Comparing performance

   All the mutated genes were ranked in a descending order based on the
   scores assigned by each comparing method. After that, K of genes ranked
   in the top list were selected as candidate driver genes. According to
   the benchmark dataset, the Fscore, Recall, Precision values can be
   calculated to evaluate the performance of each method. With different
   values of K ranging from 1 to 200, the Fscore curve, Recall curve and
   Precision curve is drawn. The results are shown in the Fig. [103]2. In
   general, our results are superior to all of other four methods on the
   lung, prostate and breast cancer datasets. Compared with the other five
   methods, our model identifies the largest number of known drivers from
   NCG 4.0. For lung cancer, the Dytidriver and the other methods are
   tangled together when predicting small number of potential driver genes
   and then Dytidriver is significantly better than the other methods when
   the number of predicted driver genes increases from top 40 to 200. For
   prostate and breast cancer, our model demonstrated the best performance
   from beginning to the end. Similar to Muffinn, considering the
   variation frequency and the functional impact of direct neighbors, our
   method additionally takes advantage of the tissue-specific
   co-expression property and the modularity property which improve the
   precision of detecting driver genes to a higher level. Besides, the
   performance of Muf_max is worse than that of Muf_sum, which means it is
   inappropriate to judge a driver only based on the impact of single
   gene. DawnRank performed poorly among all comparing methods. The reason
   might be that only a limited number of cancer patients both have normal
   and tumor expression data for DawnRank.

Fig. 2.

   [104]Fig. 2
   [105]Open in a new tab

   A comparison of the Precision, Recall, and Fscore for top ranking genes
   in the six methods. The X-axis represents the number of top-ranking
   genes.
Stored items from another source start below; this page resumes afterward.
-- ==== Sys2Proof/Machine/State.lean ====
section
/-! DEFINITION. The state of the SWPC (spec/10_state.md R15), its ports (R32), its inputs (spec/00_scope.md R12) and its parameters (R37), as plain data; the reasons a step can stop; the state after reset (R35). -/

namespace Sys2Proof.Machine

/-- The inputs of one clock cycle (R12, R32). In the list of coming inputs `lineI` is the level the environment gives the pad
if the SWPC does not pull it low; in `pins` it is the level of the pad. -/
structure Input where
  /-- `rst`: synchronous reset, active high. -/
  rst : Bool
  /-- `line_i`: the level of the sensor line. -/
  lineI : Bool
  /-- `bus_sel`: a transaction is presented. -/
  busSel : Bool
  /-- `bus_we`: 1 is a write, 0 a read. -/
  busWe : Bool
  /-- `bus_idx`: register word index. -/
  busIdx : BitVec 3
  /-- `bus_wdata`: write data. -/
  busWdata : Word
  deriving DecidableEq, Repr

/-- A cycle with no reset and no transaction (R67) and the given line level. -/
def Input.quiet (line : Bool) : Input :=
  { rst := false, lineI := line, busSel := false, busWe := false, busIdx := 0#3, busWdata := 0#32 }

/-- The state. The first fourteen fields are the elements of R15; then the ports of the cycle last run, the model's input list and
cycle counter, and the parameters, which no step changes (R37). -/
structure State where
  /-- FSM state code (R18). -/
  state : Code
  /-- Data bits received (R20). -/
  bitcnt : BitVec 6
  /-- First synchronizer flop (R21). -/
  sync1 : Bool
  /-- Synchronized line level `line_s` (R21). -/
  lineS : Bool
  /-- Phase cycle counter, unbounded as R22 allows (assumption log 6). -/
  tcnt : Nat
  /-- Raw Frame shift register (R24). -/
  shreg : Frame
  /-- STATUS.BUSY (R27). -/
  busy : Bool
  /-- STATUS.DONE (R27). -/
  done : Bool
  /-- STATUS.VALID (R28). -/
  valid : Bool
  /-- STATUS.ERR (R28, R115). -/
  err : BitVec 2
  /-- READING.HUMIDITY (R29). -/
  hum : Half
  /-- READING.TEMPERATURE (R29). -/
  temp : Half
  /-- RAW0 (R30). -/
  raw0 : Word
  /-- RAW1.CHECKSUM (R30). -/
  raw1 : Byte
  /-- Input ports of the cycle last run (R32; assumption log 12). -/
  pins : Input
  /-- `start_req` of the cycle last run (R76; assumption log 12). -/
  startReq : Bool
  /-- `drive_low_o` of the cycle last run (R31; assumption log 12). -/
  driveLowO : Bool
  /-- `bus_rdata` of the cycle last run (R65; assumption log 12). -/
  busRdata : Word
  /-- The inputs of the coming cycles, oldest first (assumption log 3). -/
  inputs : List Input
  /-- The model's cycle counter, the argument of the free line draw (assumption log 4). -/
  cycle : Nat
  /-- The build parameters (R7, R37). -/
  params : Params
  /-- The platform premises (R138, R145). -/
  platform : Platform
  deriving DecidableEq, Repr

/-- Why the machine stops with a fault. -/
inductive Fault where
  /-- Raised by FSM_UNUSED_9, FSM_UNUSED_10_11 and FSM_UNUSED_12_15 (R113: `fault UnreachableState(state)`). Safe: no run from reset
  reaches it. -/
  | unreachableState (code : Code)
  /-- Raised by RD_STATUS when it observes ERR = 3 (93_implementation_defined.md I20). Safe: no run from reset reaches it. -/
  | reservedErr
  deriving DecidableEq, Repr

/-- Why the model gives a step no meaning. -/
inductive Refusal where
  /-- Raised by exec for an instruction that has no meaning yet; no arm does. Safe. -/
  | notModelled (mnemonic : String)
  /-- Raised by step: the parameters break R9 or a legal range of R7 ("A model refuses a configuration"). Safe. -/
  | configuration
  /-- Raised by step: the pad is not wired as R138 says (93_implementation_defined.md I15, `refuse`). Safe. -/
  | padWiring
  /-- Raised by step: a second driver on the line or a second host (R145; 93_implementation_defined.md I14, `refuse`). Safe. -/
  | sharedLine
  deriving DecidableEq, Repr

/-- The parameters of the reset state: the values R7 gives, and for the OPEN ones the model's own
(DESIGN CHOICE, assumption log 7). -/
def resetParams : Params := { clkPerUs := 1, tcntW := 15, minIntervalS := 2 }

/-- The platform as R138 and R145 require it. -/
def resetPlatform : Platform :=
  { openDrain := true, pullUp := true, pullDown := false, padInterrupt := false, soleDriver := true, soleHost := true }

/-- `RESET_STATE` (R35), with no cycle run yet (assumption log 12), no listed input (assumption log 3) and the parameters of
`resetParams`. -/
def State.reset : State :=
  { state := 0#4, bitcnt := 0#6, sync1 := true, lineS := true, tcnt := 0, shreg := 0#40,
    busy := false, done := false, valid := false, err := 0#2,
    hum := 0#16, temp := 0#16, raw0 := 0#32, raw1 := 0#8,
    pins := Input.quiet true, startReq := false, driveLowO := false, busRdata := 0#32,
    inputs := [], cycle := 0, params := resetParams, platform := resetPlatform }

end Sys2Proof.Machine
end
The Y-axis represents the score of the given metric

Enrichment analysis

   We select the top 200 of cancer driver genes to do GO and pathway
   enrichment analysis. For lung cancer, in the biological process, the
   genes detected by our method enrich in the signal transduction,
   intracellular signaling cascade, transcription, metabolic process,
   regulation of cell death and apoptosis etc. In the cellular component,
   our results focus on the plasma membrane, organelle, cytoskeleton,
   lumen and cell fraction etc. In the molecular function, our results
   enrich in ion binding, nucleotide binding, ATP binding, transcription
   regulator activity etc. From the pathway aspect, our identified cancer
   driver genes enrich in some important cancer pathway, such as calcium
   signaling pathway, PI3K-Akt signaling pathway, mTOR signaling pathway.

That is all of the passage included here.